In the late 16th century many navigators abandoned the astrolabe in favor of the wooden cross-staff. This T-shaped device consisted of a wooden pole about 1 m (3 ft) long that was fitted with a sliding crossbar. It performed the simpler task of measuring to the star or the Sun up from the horizon, rather than down from the zenith. Sailors held the cross-staff to their eye, oriented the crossbar vertically, then pulled the slider toward them until the Sun was at one end of the crossbar and the horizon on the other. They read a degree scale marked on the intersection of the crossbar and the staff to determine the altitude of the Sun. Staring directly into the Sun damaged the eyes, so navigators switched to the back-staff. This similarly constructed device permitted navigators to take the same measurement with their backs to the Sun.



E

Mercator Projections

Chart-making became a science in the great age of exploration between about 1550 and 1700. In 1537 Flemish mapmaker Geradus Mercator designed a map specifically for navigation. A Mercator map reflects the curvature of Earth. But a map is flat and Earth is spherical, so while the equatorial regions appear normal on the map, the high latitudes are greatly distorted. Any line cutting two or more meridians at the same angle is represented on a Mercator map as a straight line. Such a line, called a rhumb line, represents the path of a ship following a steady compass course. Charts and maps continued to become more accurate and detailed, and by 1700, charts included compass variation and ocean currents.

F

Quest for Longitude

The greatest advance came a century later in response to a challenge by England’s Royal Society to solve what was called “the longitude problem”—how to measure longitude accurately. Each year England lost hundreds of ships in wrecks because the navigators miscalculated their longitude. To determine longitude, navigators had to make a series of complex calculations, which could take many hours to complete and even then could be inaccurate. In an effort to slow the losses, the Royal Society offered a huge monetary prize to anyone who could devise a way to accurately determine longitude at sea. Part of the solution called for developing a more accurate instrument for measuring altitudes. Out of this came the sextant, developed independently in 1730 by English mathematician Joseph Hadley and by American inventor Thomas Godfrey. In 1735 English watchmaker John Harrison completed the solution when he developed the chronometer, the first reasonably accurate portable timepiece. With a quality chronometer and a good sighting instrument on board, navigators had a much better chance to find their way.

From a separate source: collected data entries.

-- ==== Sys2Proof/Certificates/Slice0/Obligations.lean ====
section
/-! DEFINITION. The statements for the provers: what each instruction and each event of the CX4 completes with, and what the machine as a
whole keeps. A statement over several forms is the conjunction of named parts, `Claim.<Name>`. -/

open Sys2Proof Sys2Proof.Machine

/-- ADD, SUB, MUL, MULH, MAD, LEA, MIN, MAX, ABS, NEG and SAT complete with the values of the tables of R183 and R184. -/
def Obligations.IntegerArithmeticResults : Prop :=
  (∀ h z sat d a b, GivesReg h (.add h z sat d a b) (fun _ => 4) d fun u _ l =>
    wrapW (wOf d) (clampW (wOf d) z sat (valW (wOf d) z (u.pat d a l) + valW (wOf d) z (u.patB d b l)))) ∧
  (∀ h z sat d a b, GivesReg h (.sub h z sat d a b) (fun _ => 4) d fun u _ l =>
    wrapW (wOf d) (clampW (wOf d) z sat (valW (wOf d) z (u.pat d a l) - valW (wOf d) z (u.patB d b l)))) ∧
  (∀ h z sat d a b, GivesReg h (.mul h z sat d a b) (fun _ => 6) d fun u _ l =>
    wrapW (wOf d) (clampW (wOf d) z sat (valW (wOf d) z (u.pat d a l) * valW (wOf d) z (u.patB d b l)))) ∧
  (∀ h z d a b, GivesReg h (.mulh h z d a b) (fun _ => 6) d fun u _ l =>
    wrapW (wOf d) (valW (wOf d) z (u.pat d a l) * valW (wOf d) z (u.patB d b l) / 2 ^ wOf d)) ∧
  (∀ h z sat d a b c, GivesReg h (.mad h z sat d a b c) (fun _ => 6) d fun u _ l =>
    wrapW (wOf d) (clampW (wOf d) z sat
      (valW (wOf d) z (u.pat d a l) * valW (wOf d) z (u.pat d b l) + valW (wOf d) z (u.pat d c l)))) ∧
  (∀ h d a b n, GivesReg h (.lea h d a b n) (fun _ => 4) d fun u _ l =>
    wrapW (wOf d) (u.pat d a l + u.pat d b l * 2 ^ n.toNat)) ∧
  (∀ h z d a b, GivesReg h (.min h z d a b) (fun _ => 4) d fun u _ l =>
    wrapW (wOf d) (min (valW (wOf d) z (u.pat d a l)) (valW (wOf d) z (u.patB d b l)))) ∧
  (∀ h z d a b, GivesReg h (.max h z d a b) (fun _ => 4) d fun u _ l =>
    wrapW (wOf d) (max (valW (wOf d) z (u.pat d a l)) (valW (wOf d) z (u.patB d b l)))) ∧
  (∀ h sat d a, GivesReg h (.abs h sat d a) (fun _ => 4) d fun u _ l =>
    wrapW (wOf d) (clampW (wOf d) false sat |valW (wOf d) false (u.pat d a l)|)) ∧
  (∀ h sat d a, GivesReg h (.neg h sat d a) (fun _ => 4) d fun u _ l =>
    wrapW (wOf d) (clampW (wOf d) false sat (-valW (wOf d) false (u.pat d a l)))) ∧
  (∀ h z d a n, GivesReg h (.sat h z d a n) (fun _ => 4) d fun u _ l =>
    wrapW (wOf d) (clampW n.toNat z true (valW (wOf d) false (u.pat d a l))))

/-- NOP, MOV, MOVI and MOVI.hi complete with the effects of the table of R182. -/
def Claim.MoveResults : Prop :=
  (∀ h s uid e, Issues s h (.nop h) uid e → ∃ t, exec (.nop h) s = .next t ∧ NoResult (s.dueUnit uid) (t.unit uid) ∧
    GoesOn (s.dueUnit uid) (t.unit uid) e 8 ∧ Leaves (s.due uid) t uid ∧
    (t.unit uid).nominal = (s.dueUnit uid).nominal + 1 + h.stall.toNat) ∧
  (∀ h d a, GivesReg h (.mov h d a) (fun _ => 4) d fun u _ l => BitVec.ofNat 64 (u.pat d a l)) ∧
  (∀ h z d imm, GivesReg h (.movi h z d imm) (fun _ => 4) d fun _ _ _ =>
    if z || isVec d then imm.setWidth 64 else imm.signExtend 64) ∧
  (∀ h d imm, GivesReg h (.moviHi h d imm) (fun _ => 4) d fun u _ l => imm ++ lo32 (u.src64 d l))

/-- AND, OR, XOR, ANDN, NOT, SHL, SHR, SHA and ROT complete with the results of the table of R185. -/
def Claim.LogicShiftResults : Prop :=
  (∀ h d a b, GivesReg h (.and h d a b) (fun _ => 4) d fun u _ l => BitVec.ofNat 64 (u.pat d a l) &&& BitVec.ofNat 64 (u.patB d b l)) ∧
  (∀ h d a b, GivesReg h (.or h d a b) (fun _ => 4) d fun u _ l => BitVec.ofNat 64 (u.pat d a l) ||| BitVec.ofNat 64 (u.patB d b l)) ∧
  (∀ h d a b, GivesReg h (.xor h d a b) (fun _ => 4) d fun u _ l => BitVec.ofNat 64 (u.pat d a l) ^^^ BitVec.ofNat 64 (u.patB d b l)) ∧
  (∀ h d a b, GivesReg h (.andn h d a b) (fun _ => 4) d fun u _ l =>
    BitVec.ofNat 64 (u.pat d a l) &&& ~~~BitVec.ofNat 64 (u.patB d b l)) ∧
  (∀ h d a, GivesReg h (.not h d a) (fun _ => 4) d fun u _ l => ~~~BitVec.ofNat 64 (u.pat d a l)) ∧
  (∀ h d a b, GivesReg h (.shl h d a b) (fun _ => 4) d fun u _ l =>
    if wOf d ≤ u.patB d b l % 256 then 0#64 else BitVec.ofNat 64 (u.pat d a l) <<< (u.patB d b l % 256)) ∧
  (∀ h d a b, GivesReg h (.shr h d a b) (fun _ => 4) d fun u _ l =>
    if wOf d ≤ u.patB d b l % 256 then 0#64 else BitVec.ofNat 64 (u.pat d a l) >>> (u.patB d b l % 256)) ∧
  (∀ h d a b, GivesReg h (.sha h d a b) (fun _ => 4) d fun u _ l =>
    wrapW (wOf d) (if wOf d ≤ u.patB d b l % 256 then (if 2 ^ (wOf d - 1) ≤ u.pat d a l then -1 else 0)
      else valW (wOf d) false (u.pat d a l) / 2 ^ (u.patB d b l % 256))) ∧
  (∀ h d a b, GivesReg h (.rot h d a b) (fun _ => 4) d fun u _ l =>
    if isVec d then ((BitVec.ofNat 32 (u.pat d a l)).rotateLeft (u.patB d b l % 256 % 32)).setWidth 64
    else (BitVec.ofNat 64 (u.pat d a l)).rotateLeft (u.patB d b l % 256 % 64))

/-- NOP, MOV, MOVI, MOVI.hi, AND, OR, XOR, ANDN, NOT, SHL, SHR, SHA and ROT complete with their effects (R182, R185). -/
def Obligations.MoveAndLogicResults : Prop := Claim.MoveResults ∧ Claim.LogicShiftResults

/-- BFX, BFI and BYTX complete with the results of R187 and R188. -/
def Obligations.FieldResults : Prop :=
  (∀ h z d a b, GivesReg h (.bfx h z d a b) (fun _ => 4) d fun u _ l =>
    let w := wOf d
    let p := min (u.pat d b l % 256) w
    let n := min (u.pat d b l / 256 % 256) (w - p)
    let v := u.pat d a l / 2 ^ p % 2 ^ n
    if n = 0 then 0#64 else wrapW w (valW n z v)) ∧
  (∀ h d a b c s uid e, Issues s h (.bfi h d a b c) uid e → ∃ t f, exec (.bfi h d a b c) s = .next t ∧
    RegResult (s.dueUnit uid) (t.unit uid) 4 d (s.activeOf h uid e) f ∧
    (∀ l i, i < wOf d →
      let u := s.dueUnit uid
      let p := min (u.pat d c l % 256) (wOf d)
      let n := min (u.pat d c l / 256 % 256) (wOf d - p)
      (f l).getLsbD i = if p ≤ i ∧ i < p + n then (u.pat d a l).testBit (i - p) else (u.pat d b l).testBit i) ∧
    GoesOn (s.dueUnit uid) (t.unit uid) e 8 ∧ Leaves (s.due uid) t uid) ∧
  (∀ h d a b c s uid e, Issues s h (.bytx h d a b c) uid e → ∃ t f, exec (.bytx h d a b c) s = .next t ∧
    RegResult (s.dueUnit uid) (t.unit uid) 4 d (s.activeOf h uid e) f ∧
    (∀ l k, k < 4 →
      let u := s.dueUnit uid
      let pool := valBytes 4 (u.src 32 a l) ++ valBytes 4 (u.src 32 b l) ++ [0x00#8, 0xFF#8]
      let ctl := u.src 32 c l / 2 ^ (8 * k) % 256
      let x := pool.getD (ctl % 16) 0#8
      (f l).extractLsb' (8 * k) 8 = match ctl / 16 % 4 with
        | 0 => x
        | 1 => if x.getLsbD 7 then 0xFF#8 else 0x00#8
        | 2 => x.reverse
        | _ => ~~~x) ∧
    (∀ l, (f l).extractLsb' 32 32 = 0#32) ∧
    GoesOn (s.dueUnit uid) (t.unit uid) e 8 ∧ Leaves (s.due uid) t uid)

/-- CMP and PSET complete with the predicates of R190 and R191. -/
def Obligations.PredicateResults : Prop :=
  (∀ h c z p a b, GivesPred h (.cmp h c z p a b) 4 p fun u _ l =>
    let w := if isVec a || srcBVec b then 32 else 64
    let x := valW w z (u.src w a l)
    let y := valW w z (u.srcB w b l)
    match c with
    | .eq => decide (x = y)
    | .ne => decide (x ≠ y)
    | .lt => decide (x < y)
    | .le => decide (x ≤ y)
    | .gt => decide (y < x)
    | .ge => decide (y ≤ x)) ∧
  (∀ h p op a b, GivesPred h (.pset h p (.bin op a b)) 4 p fun u _ l =>
    let x := (u.p a).getLsbD l
    let y := (u.p b).getLsbD l
    match op with
    | .and => x && y
    | .or => x || y
    | .xor => x != y
    | .andn => x && !y) ∧
  (∀ h p a, GivesPred h (.pset h p (.mask a)) 4 p fun u _ l => (u.src64 a 0).getLsbD l)

/-! ### Instructions whose rules are stated whole -/

/-- Bits of the base word of the instruction that stands first in some bytes (R64). -/
def Claim.wordBits (bs : List Byte) (lo n : Nat) : Nat := bytesVal (bs.take 8) / 2 ^ lo % 2 ^ n

/-- CLZ, POPC and BREV complete with the results of the table of R186: the zero bits above the highest set bit, the set bits, the bits in reverse; a word
that decodes to one of them has its OPC, is 64 bits long, and has SB, SC and MOD zero. -/
def Obligations.BitCountResults : Prop :=
  (∀ h d a, GivesReg h (.clz h d a) (fun _ => 4) d fun u _ l =>
    BitVec.ofNat 64 ((List.range (wOf d)).countP fun i => (List.range (wOf d)).all fun j => decide (j < i) || !(u.pat d a l).testBit j)) ∧
  (∀ h d a, GivesReg h (.popc h d a) (fun _ => 4) d fun u _ l =>
    BitVec.ofNat 64 ((List.range (wOf d)).countP fun i => (u.pat d a l).testBit i)) ∧
  (∀ h d a s uid e, Issues s h (.brev h d a) uid e → ∃ t f, exec (.brev h d a) s = .next t ∧
    RegResult (s.dueUnit uid) (t.unit uid) 4 d (s.activeOf h uid e) f ∧
    (∀ l i, i < wOf d → (f l).getLsbD i = ((s.dueUnit uid).pat d a l).testBit (wOf d - 1 - i)) ∧
    GoesOn (s.dueUnit uid) (t.unit uid) e 8 ∧ Leaves (s.due uid) t uid) ∧
  (∀ bs i n, decode bs = .ok (i, n) →
    let opc : Nat := Claim.wordBits bs 6 8
    ((∃ h d a, i = .clz h d a) ↔ opc = 0x19) ∧ ((∃ h d a, i = .popc h d a) ↔ opc = 0x1A) ∧ ((∃ h d a, i = .brev h d a) ↔ opc = 0x1B) ∧
      (0x19 ≤ opc ∧ opc ≤ 0x1B →
        n = 8 ∧ Claim.wordBits bs 34 8 = 0 ∧ Claim.wordBits bs 42 8 = 0 ∧ Claim.wordBits bs 52 12 = 0))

In the 19th century, European academics improved the mathematical methods of making calculations in celestial navigation. In 1884 European countries agreed to make the meridian of longitude that ran through Greenwich, England, the prime meridian. Until this time, each of the major European countries had claimed that the 0° meridian ran through their own capital city.

G

Precision in Measuring Speed

Accurate speedometers came into popular use in the latter half of the 19th century. Until this time, most sailors estimated their speed with a chip log, a float affixed to a rope knotted at intervals of 14.4 m (47.25 ft). Navigators threw the float off the boat and counted the knots as they hit the water. The navigators timed their count, using a 28-second sandglass to ensure consistency. The number of knots that ran out in 28 seconds equaled the boat’s speed in nautical miles. The term knot, meaning one nautical mile per hour, originated with the chip log. If the first knot appeared as the sand ran out, the boat’s speed equaled one nautical mile per hour, or one knot. In 1861 English marine instrument maker Thomas Walker refined the patent log, and many sailors used this device to measure speed instead of the chip log. To measure speed using a patent log, a sailor counted the revolutions of a small rotor towed behind the ship’s stern. A rudimentary form of the patent log dates back to the 17th century, but few ships used the instrument until Walker improved it in the 19th century.